General-Purpose Robotics

Robots are designed to perform a wide range of tasks in various environments.

The tasks can be as simple as picking up an object and placing it in a different location

img

or as complex as conducting detailed inspections and maintenance tasks in an underground mine.

img

The environments can be structured, like a factory floor, or unstructured, like a disaster site.

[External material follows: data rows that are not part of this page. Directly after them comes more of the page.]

/-- A withdrawal notice that must be taken before a further grant (R17). -/
def NoticeState.due : NoticeState → Bool
  | .standing g => decide (Config.noticeGrants ≤ g + 1)
  | _ => false

/-- No notice at the unit is due. -/
def State.noNoticeDue (s : State) (u : UnitId) : Bool :=
  (allCtxs.all fun cx => !(s.ctx cx).abortDue u) && (allPorts.all fun p => !((s.link p).notices.get u).due)

/-- The grant that `u`'s arbiter makes if the unit takes a request now (R14, R15, R10, R17, R121). -/
def State.grants (s : State) (u : UnitId) : Option CtxNum :=
  if s.tickStands u || s.midStep u || !s.noNoticeDue u then none else s.nextGrant u

/-- One further grant of `u` counted by an abort notice that stands there. -/
def Context.countGrant (u : UnitId) (c : Context) : Context :=
  if c.state.owner = some u then
    { c with abort := c.abort.map fun n => if n.taken then n else { n with grants := n.grants + 1 } }
  else c

/-- One further grant counted by a standing withdrawal notice. -/
def NoticeState.countGrant : NoticeState → NoticeState
  | .standing g => .standing (g + 1)
  | n => n

/-- The state after `u`'s arbiter has granted `cx`: the number is recorded, and the standing notices count it. -/
def State.granted (s : State) (u : UnitId) (cx : CtxNum) : State :=
  { s with
    arbiters := s.arbiters.set u cx
    contexts := s.contexts.mapEach fun _ c => c.countGrant u
    links := s.links.mapEach fun _ k => { k with notices := k.notices.set u (k.notices.get u).countGrant } }

/-- The part is out of reset; while RESETn is low every block is held at its reset values (R130). -/
def State.live (s : State) (k : Out) : Out := if s.resetHeld then .next s else k

/-- `u` takes the request `c` of context `cx`: it stands there, and the arbiter grants it now (R13, R14). Where the
request does not stand or it is not its turn there is nothing to take, and nothing changes
(DESIGN CHOICE, log 9, safe). -/
def State.take (s : State) (c : Command) (cx : CtxNum) (k : State → Out) : Out :=
  if s.resetHeld then .next s
  else if (s.ctx cx).state = .pending c.owner ∧ (s.ctx cx).command.code = c.code ∧ s.grants c.owner = some cx then
    k (s.granted c.owner cx)
  else .next s

/-! ## Checks (R21, R22, R110, R111, R117) -/

/-- A request ended by a failed check: VALUE 0, AUX 0, nothing else changed (R21). -/
def State.failed (s : State) (cx : CtxNum) (code : CompletionCode) : Out := .next (s.complete cx { code := code })

/-- The requesting context's port is the manager port (R117). -/
def State.isManager (s : State) (cx : CtxNum) : Bool := decide (portOf cx = s.managerPort)

/-- The privilege check of a manager command (R117). -/
def State.asManager (s : State) (cx : CtxNum) (k : Out) : Out :=
  if s.isManager cx then k else s.failed cx .privilege

/-- The range check of a target that names one object (R22). -/
def State.onTarget {α : Type} (s : State) (cx : CtxNum) (target : Option α) (k : α → Out) : Out :=
  match target with
  | none => s.failed cx .range
  | some x => k x
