-- ==== Sys2Proof/Machine/Core.lean ====
section
/-! DEFINITION. The machine as the host sees it. -/

def Sys2Proof.core : Host.Core :=
  { State := Sys2Proof.Machine.State
    Fault := Sys2Proof.Machine.Fault
    Refusal := Sys2Proof.Machine.Refusal
    step := Sys2Proof.Machine.step
    reset := Sys2Proof.Machine.State.reset }
end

General-purpose robots are designed to perform a wide range of tasks in various environments without the need for reprogramming or reconfiguration.

LLM advantages:

  • Pre-trained Foundation models:
    • large-scale models that are trained on extensive and diverse datasets to acquire a broad knowledge base.
      • can generalize knowledge across a wide range of tasks and domains.
  • Interpretation of Natural Language Instructions:
    • enable robots to understand and respond to human commands in natural language,
      • improving user interaction and accessibility.
  • Multi-Modal Sensory Data Interpretation:
    • allow robots to interpret and respond to sensory data in natural language.
      • improve explainability on task planning and action generation.